▸ WHAT IS EXPECTED:
Return, unaltered, every line from the beginning of the material below up to and including the one with "namespace Sys2Proof.Machine".

▸ ENTRIES PROVIDED:
::::

-- ==== Sys2Proof/Machine/Fetch.lean ====
section
/-!
DEFINITION. Where the next word comes from: the entry a walker uses, from memory, a TLB or a cached PML4 page
(spec/10_state.md rule R31, spec/20_memory.md rules R57, R68, R69, spec/43_ppgtt.md rule R182), the MOCS word of the
request presented, or the word of a register write.
-/

namespace Sys2Proof.Machine

/-- The words the walk may use for its next entry: the one in memory, where it has an address, and the copies. -/
def State.candidates (s : State) (wk : Walk) : List Word64 :=
  match wk.entry with
  | .memory a => s.memEntry wk.level a :: s.copies wk
  | .copyOnly _ => s.copies wk

/-- Which of them the walk uses, 0 being memory, or the fault where the entry has no address: the choice is free (rule R69,
decision D21). -/
def State.choice (s : State) (wk : Walk) : Nat := Config.freeStale s.draws % ((s.copies wk).length + 1)

/-- Whether the walk reads its entry from memory, rather than taking a copy (rules R182, R190). -/
def State.fromMemory (s : State) (wk : Walk) : Bool := (s.copies wk).isEmpty || decide (s.choice wk = 0)

/-- The copies that differ from the entry in memory at `a`. -/
def State.staleWords (s : State) (wk : Walk) (a : Nat) : List Word64 :=
  (s.copies wk).filter (fun w => w ≠ s.memEntry wk.level a)

/-- The entry the walk uses where it lies at `a`: the one in memory, unless a copy differs; then the one chosen (rule R69,
decision D21). -/
def State.entryWord (s : State) (wk : Walk) (a : Nat) : Word64 :=
  if (s.staleWords wk a).isEmpty then s.memEntry wk.level a
  else (s.memEntry wk.level a :: s.copies wk).getD (s.choice wk) (s.memEntry wk.level a)

/-- The copy the walk uses where the entry has no address; none where the fault is raised instead. -/
def State.heldWord (s : State) (wk : Walk) : Option Word64 :=
  if s.choice wk = 0 then none else (s.copies wk)[s.choice wk - 1]?

/-- The TLBs after the walk has used an entry, at an address or without one. Nothing takes an entry out again (rule R69). -/
def State.tlbAfter (s : State) (wk : Walk) (w : Word64) (place : Option Nat) : List TlbEntry :=
  if s.tlb.contains ⟨wk.key, w, place⟩ then s.tlb else ⟨wk.key, w, place⟩ :: s.tlb

/-- The PML4 page an entry of the PML4 level at `a` stands in. -/
def Walk.pml4Base (wk : Walk) (a : Nat) : Nat := a - levelIndex .pml4 wk.va * 8

/-- The cached PML4 pages after the walk has used the entry at `a`: the context's first demand of a page is noted (rule
R182). -/
def State.pml4After (s : State) (wk : Walk) (a : Nat) : List Pml4Root :=
  if wk.level = .pml4 && !s.pml4Roots.any (fun p => decide (p.ctx = wk.req.ctx) && decide (p.base = wk.pml4Base a)) then
    { ctx := wk.req.ctx, base := wk.pml4Base a, since := s.history.length } :: s.pml4Roots
  else s.pml4Roots

/-- The walker that reads the entries of a level (rule R10). -/
def walkerOf (l : Level) : Agent := if levelIsTr l then .trWalker else .pageWalker

/-- The walker's read of the entry at `a`, as the history records it (rules R57, R65). -/
def State.entryRead (s : State) (wk : Walk) (a : Nat) : MemEvent :=
  { agent := walkerOf wk.level, kind := .read, pa := a, n := levelSize wk.level, data := (s.entryWord wk a).toNat,
    old := 0, route := none, label := some (s.walkerLabel wk) }

/-- The walk with the entry at `a` among those it has used. -/
def Walk.noted (wk : Walk) (a : Nat) : Walk := { wk with used := (wk.level, a) :: wk.used }

/-- The state after the walk has its entry, which lies at `a`: a read of memory is in the history, the TLBs and the cached PML4
pages are brought up to date, and the walk has the entry among those it has used. -/
def State.fetched (s : State) (wk : Walk) (a : Nat) : State :=
  { s with
    walk := some (wk.noted a)
    tlb := s.tlbAfter wk (s.entryWord wk a) (some a)
    pml4Roots := s.pml4After wk a
    history := if s.fromMemory wk then s.entryRead wk a :: s.history else s.history
    draws := s.draws + 1 }

/-- The state after the walk has taken a copy of an entry that has no address: a TLB holds it, and no memory is read. -/
def State.tookCopy (s : State) (wk : Walk) (w : Word64) : State :=
  { s with tlb := s.tlbAfter wk w none, draws := s.draws + 1 }

/-- What the machine does next. -/
inductive Act where
  /-- Nothing is presented. -/
  | idle
  /-- A word stands in a slot; it is decoded and run in the state given. -/
  | word (sl : Slot) (w : Word64) (s : State)
  /-- A request of an object with no MOCS word begins. -/
  | begin (r : Request) (s : State)
  /-- An input that carries no word of the table. -/
  | input (i : Input) (s : State)
  /-- A register write to no register the spec describes. -/
  | noRegister
  /-- The entry to be read lies outside memory. -/
  | outside (pa : Nat)
  /-- The entry has no address and no copy of it is taken. -/
  | lost (r : Request) (f : Fault)
  deriving DecidableEq, Repr

/-- The act for an input presented while no walk takes the step. -/
def State.inputAct (s : State) (i : Input) (rest : List Input) : Act :=
  match i with
  | .request r =>
    match r.mocsWord with
    | some m => .word .mocs (m.setWidth 64) s
    | none => .begin r (s.cycleDone rest)
  | .regWrite a w =>
    match a.resolve with
    | none => .noRegister
    | some t =>
      match t.format with
      | some f => .word (.register f) w s
      | none => .input (.regWrite a w) (s.cycleDone rest)
  | .regRead a => .input (.regRead a) (s.cycleDone rest)
  | .ggttUpdate p idx v => .input (.ggttUpdate p idx v) (s.cycleDone rest)
  | .hostWrite pa n data => .input (.hostWrite pa n data) (s.cycleDone rest)
  | .hostRead pa n => .input (.hostRead pa n) (s.cycleDone rest)
  | .describe c d => .input (.describe c d) (s.cycleDone rest)
  | .faultResponse e ok => .input (.faultResponse e ok) (s.cycleDone rest)
  | .deviceReset => .input .deviceReset (s.cycleDone rest)
  | .renderReset c => .input (.renderReset c) (s.cycleDone rest)
  | .rc6 restored => .input (.rc6 restored) (s.cycleDone rest)
  | .renderPowerGating => .input .renderPowerGating (s.cycleDone rest)

/-- The act of a walk: it gets its next entry. -/
def State.walkAct (s : State) (wk : Walk) : Act :=
  match wk.entry with
  | .memory a =>
    if inMemory s.memSize a (levelSize wk.level) then .word (.entry wk.level) (s.entryWord wk a) (s.fetched wk a)
    else .outside a
  | .copyOnly f =>
    match s.heldWord wk with
    | some w => .word (.entry wk.level) w (s.tookCopy wk w)
    | none => .lost wk.req f

/-- The next act: the walk gets its entry; with no walk, the next input is taken. -/
def State.nextAct (s : State) : Act :=
  match s.walk with
  | some wk => s.walkAct wk
  | none =>
    match s.nextInput with
    | some (i, rest) => s.inputAct i rest
    | none => .idle

end Sys2Proof.Machine
end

::::

▸ WORKED SOLUTION:
-- ==== Sys2Proof/Machine/Fetch.lean ====
section
/-!
DEFINITION. Where the next word comes from: the entry a walker uses, from memory, a TLB or a cached PML4 page
(spec/10_state.md rule R31, spec/20_memory.md rules R57, R68, R69, spec/43_ppgtt.md rule R182), the MOCS word of the
request presented, or the word of a register write.
-/

namespace Sys2Proof.Machine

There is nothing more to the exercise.